Defined Benefit Plans for High Income Professionals and Business Owners
Employer-sponsored retirement plans that provide fixed annual payments when an employee retires are known as defined benefit plans. These plans give retired employees a predictable source of retirement income while also providing the employer with significant tax-savings.
Like other plans, defined benefit plans provide tax benefits to both businesses and employees who participate in these plans. For example, contributions to these plans are fully deductible by the employer. You won’t owe tax on those payments until you start getting distributions from the plan, in most cases (usually during retirement).
However, under the Employee Retirement Income Security Act of 1974 (ERISA) and the Internal Revenue Code, all qualified plans, including defined benefit plans, must adhere to a complex set of restrictions.
What Is a Defined Benefit Plan?
When you retire, a defined benefit plan guarantees you a set amount of money. The amount you receive is usually determined by factors such as your income, age, and number of years you’ve worked for the organization.
Pension actuaries compute the future benefits expected to be paid from the plan each year, and then decide how much needs to be contributed to the plan to cover the expected benefit payout.
In most cases, employers are the only ones who contribute to the plan. Defined benefit plans, on the other hand, may compel employees to contribute to the plan.
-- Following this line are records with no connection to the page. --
/-- Delivering a result leaves the record as it is. -/
theorem State.deliver_fault_of_result (s : State) (r : Word) : (s.deliver (some (.result r))).fault = s.fault := by
  simp [Response.faultOf]

end Sys2Proof.Machine

namespace Sys2Proof

open Sys2Proof.Machine Sys2Proof.Spec

/-- Settles O28: ENCODE answers with `respond`, which faults exactly where the precondition check does. -/
theorem illegalDescriptorFaults : Obligations.IllegalDescriptorFaults := by
  refine ⟨fun val totBits expBits s h => ?_, fun val totBits expBits s h => ?_⟩
  · obtain ⟨which, hrsp, hcheck⟩ := respond_of_illegal s.params (Config.freeResult s.draws) val h
    exact ⟨which, hrsp ▸ answers_respond val totBits expBits s, rfl, which_eq_totBits_iff hcheck⟩
  · obtain ⟨r, hrsp⟩ := respond_eq_result_of_legal s.params (Config.freeResult s.draws) val h
    exact ⟨r, hrsp ▸ answers_respond val totBits expBits s⟩

/-- Settles O42: at LATENCY = 0 the step that accepts a request delivers its response. -/
theorem combinationalAnswersAtOnce : Obligations.CombinationalAnswersAtOnce := by
  intro val totBits expBits s hlat
  have hanswers := answers_respond val totBits expBits s
  generalize respond s.params (Config.freeResult s.draws) val totBits expBits = rsp at hanswers
  refine ⟨rsp, s.deliver (some rsp), hanswers, ?_, portsOf_carries s.draws rsp, rfl, hlat, ?_, ?_⟩
  · rw [hanswers, State.clock_of_latency_zero hlat]
  · rintro f rfl
    exact s.deliver_fault_of_fault f
  · rintro r rfl
    exact s.deliver_fault_of_result r

end Sys2Proof
end

section
/-! Request and response words (spec/30_encoding.md R64, R66 to R74): decoding against encoding, the count of the legal
descriptors, request lines, and the response word. -/

namespace Sys2Proof

open Sys2Proof.Machine

/-- The word of the fields a word has is that word (R66). -/
@[simp] theorem packReq_fields (w : ReqWord) : packReq (reqVal w) (reqTotBits w) (reqExpBits w) = w := by
  have hw := w.isLt
  refine BitVec.eq_of_toNat_eq ?_
  simp only [packReq_toNat, reqVal, reqTotBits, reqExpBits, BitVec.extractLsb'_toNat, Nat.shiftRight_eq_div_pow]
  omega

@[simp] theorem decodeReq_packReq (val : Word) (totBits expBits : Byte) :
    decodeReq (packReq val totBits expBits) = .encode val totBits expBits := by
  simp [decodeReq]

/-- Every 80-bit word is an ENCODE request (R68). -/
@[simp] theorem decode_reqWord (w : ReqWord) : decode w = .ok (decodeReq w) := by
  rw [decode, if_pos rfl, BitVec.setWidth_eq]

/-- An instruction with a request word is an ENCODE, and the word is its packed fields (R66, R68). -/
theorem encode_eq_some_iff {i : Instr} {w : ReqWord} :
    encode i = some w ↔ ∃ val totBits expBits, i = .encode val totBits expBits ∧ packReq val totBits expBits = w := by
  cases i <;> simp [encode]

/-- Settles O1: packing the fields of a word gives the word, and the fields of a packed word are what was packed. -/
theorem decodeAndEncodeAgree : Obligations.DecodeAndEncodeAgree := by
  refine ⟨fun i w h => ?_, fun w => ⟨decodeReq w, decode_reqWord w, ?_⟩, fun n bits h => if_neg h⟩
  · obtain ⟨val, totBits, expBits, rfl, rfl⟩ := encode_eq_some_iff.mp h
    rw [decode_reqWord, decodeReq_packReq]
  · exact encode_eq_some_iff.mpr ⟨_, _, _, rfl, packReq_fields w⟩

/-- Settles O3: the four words are closed terms, and the decoder is run on them. -/
theorem writtenOutWordsDecode : Obligations.WrittenOutWordsDecode := by
  unfold Obligations.WrittenOutWordsDecode
  decide

/-- Settles O4: to have a word is to be an ENCODE. -/
theorem onlyEncodeIsSelectable : Obligations.OnlyEncodeIsSelectable := by
  intro i
  simp [Option.isSome_iff_exists, encode_eq_some_iff]

/-- The numbers below `n` whose two low bytes, expBits over totBits, are a legal descriptor. -/
def legalDescriptorsBelow (n : Nat) : Finset Nat :=
  {k ∈ Finset.range n | DescriptorLegal (k % 256) (k / 256)}

theorem mem_legalDescriptorsBelow {n k : Nat} :
    k ∈ legalDescriptorsBelow n ↔ k < n ∧ DescriptorLegal (k % 256) (k / 256) := by
  rw [legalDescriptorsBelow, Finset.mem_filter, Finset.mem_range]

theorem length_legal_filter (n : Nat) :
    ((List.range n).filter fun k => decide (DescriptorLegal (k % 256) (k / 256))).length =
      (legalDescriptorsBelow n).card := rfl

/-- The legal descriptors of one expBits are the totBits from `expBits + 2` to 64 (R64). -/
theorem legalDescriptorsBelow_row {n expBits : Nat} (hn : n = 65536) (hexp : expBits ∈ Finset.Icc 1 62) :
    {k ∈ legalDescriptorsBelow n | k / 256 = expBits} =
      Finset.Icc (expBits * 256 + (expBits + 2)) (expBits * 256 + 64) := by
  rw [Finset.mem_Icc] at hexp
  ext k
  simp only [Finset.mem_filter, mem_legalDescriptorsBelow, Finset.mem_Icc, DescriptorLegal, TOT_MIN, TOT_MAX, EXP_MIN,
    EXP_MAX]
  omega

/-- Row by row the count is `62 + 61 + … + 1`. -/
theorem card_legalDescriptorsBelow {n : Nat} (hn : n = 65536) : (legalDescriptorsBelow n).card = 1953 := by
  have hrows : ∀ k ∈ legalDescriptorsBelow n, k / 256 ∈ Finset.Icc 1 62 := by
    intro k hk
    obtain ⟨-, -, hlo, hhi, -⟩ := (mem_legalDescriptorsBelow.mp hk).2.bounds
    exact Finset.mem_Icc.mpr ⟨hlo, hhi⟩
  have hrow : ∀ expBits ∈ Finset.Icc 1 62, {k ∈ legalDescriptorsBelow n | k / 256 = expBits}.card = 63 - expBits := by
    intro expBits hexp
    rw [legalDescriptorsBelow_row hn hexp, Nat.card_Icc]
    omega
  rw [Finset.card_eq_sum_card_fiberwise hrows, Finset.sum_congr rfl hrow]
  decide

/-- Settles O5: the legal descriptors are counted by their expBits. -/
theorem legalDescriptorsAre1953 : Obligations.LegalDescriptorsAre1953 :=
  (length_legal_filter _).trans (card_legalDescriptorsBelow rfl)

/-- Settles O6: the six lines are closed terms, and the assembler is run on them; the third computes with `10^301`, which is
past the elaborator's exponent threshold and is left to the kernel. -/
theorem requestLinesAssemble : Obligations.RequestLinesAssemble :=
  ⟨by decide, by decide, by decide +kernel, by decide, by decide, by decide⟩

/-- Settles O54: the response word is an append, whose slices and place value are the library's. -/
theorem responseWordIsFaultThenResult : Obligations.ResponseWordIsFaultThenResult := by
  intro o
  refine ⟨?_, ?_, ?_⟩
  · refine (BitVec.getLsbD_append (x := BitVec.ofBool o.fault_o) (y := o.result_o)).trans ?_
    simp
  · exact (BitVec.setWidth_append (x := BitVec.ofBool o.fault_o) (y := o.result_o)).trans (by simp)
  · refine (toNat_append_eq_add _ _).trans ?_
    cases o.fault_o <;> rfl

end Sys2Proof
end

section
/-! What a step can do, said once: with the next cycle's values on the input ports, the machine has an edge that accepts what
`acceptedNext` says, or a reset edge, or (combinational, nothing queued) nothing happens (spec/70_reset_and_hazards.md R232,
R233, R236). -/

namespace Sys2Proof.Machine

open Sys2Proof.Spec

/-- The state with the next cycle's values driven onto the input ports (log entry 1). -/
def State.driven (s : State) : State :=
  match s.host with
  | [] => { s with inp := { s.inp with in_valid_i := false, rst_i := false } }
  | i :: rest => s.present i rest

section Driven
variable (s : State)

theorem State.driven_of_nil {s : State} (h : s.host = []) :
    s.driven = { s with inp := { s.inp with in_valid_i := false, rst_i := false } } := by
  rw [State.driven, h]

theorem State.driven_of_cons {s : State} {i : Inputs} {rest : List Inputs} (h : s.host = i :: rest) :
    s.driven = s.present i rest := by
  rw [State.driven, h]

@[simp] theorem State.driven_params : s.driven.params = s.params := by unfold State.driven; split <;> rfl
@[simp] theorem State.driven_pipe : s.driven.pipe = s.pipe := by unfold State.driven; split <;> rfl
@[simp] theorem State.driven_responses : s.driven.responses = s.responses := by unfold State.driven; split <;> rfl
@[simp] theorem State.driven_fault : s.driven.fault = s.fault := by unfold State.driven; split <;> rfl
@[simp] theorem State.driven_draws : s.driven.draws = s.draws := by unfold State.driven; split <;> rfl
@[simp] theorem State.driven_host : s.driven.host = s.host.tail := by
  unfold State.driven; split <;> next h => simp [h]

end Driven

theorem State.latency_eq_zero {s : State} : s.latency = 0 ↔ s.pipe = [] := List.length_eq_zero_iff

section
variable {s : State} {i : Inputs} {rest : List Inputs}

theorem acceptedNext_of_nil (h : s.host = []) : acceptedNext s = [] := by rw [acceptedNext, h]

theorem resetNext_of_nil (h : s.host = []) : resetNext s = false := by rw [resetNext, h]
You may have to work for a certain number of years to get eligible for any retirement plan, “Vesting” is the term used to describe this process. If you quit your employment before fully vesting in a defined benefit plan, you will not be eligible for the plan’s full retirement benefits.
Your pension income, combined with Social Security, personal savings, and investment income, can help you achieve your retirement ideal of living comfortably. Begin by determining how much money you may expect from your defined benefit plan when you retire.
Every year, your company will provide you with this information. However, read the small print. Many projections presume you’ll retire at 65 with a single life annuity. If you retire early or receive a combined and survivor annuity, your monthly payout could be significantly reduced. Finally, keep in mind that most defined benefit plans don’t include cost-of-living adjustments, so benefits that look great now could be worth a lot less later on when inflation kicks in.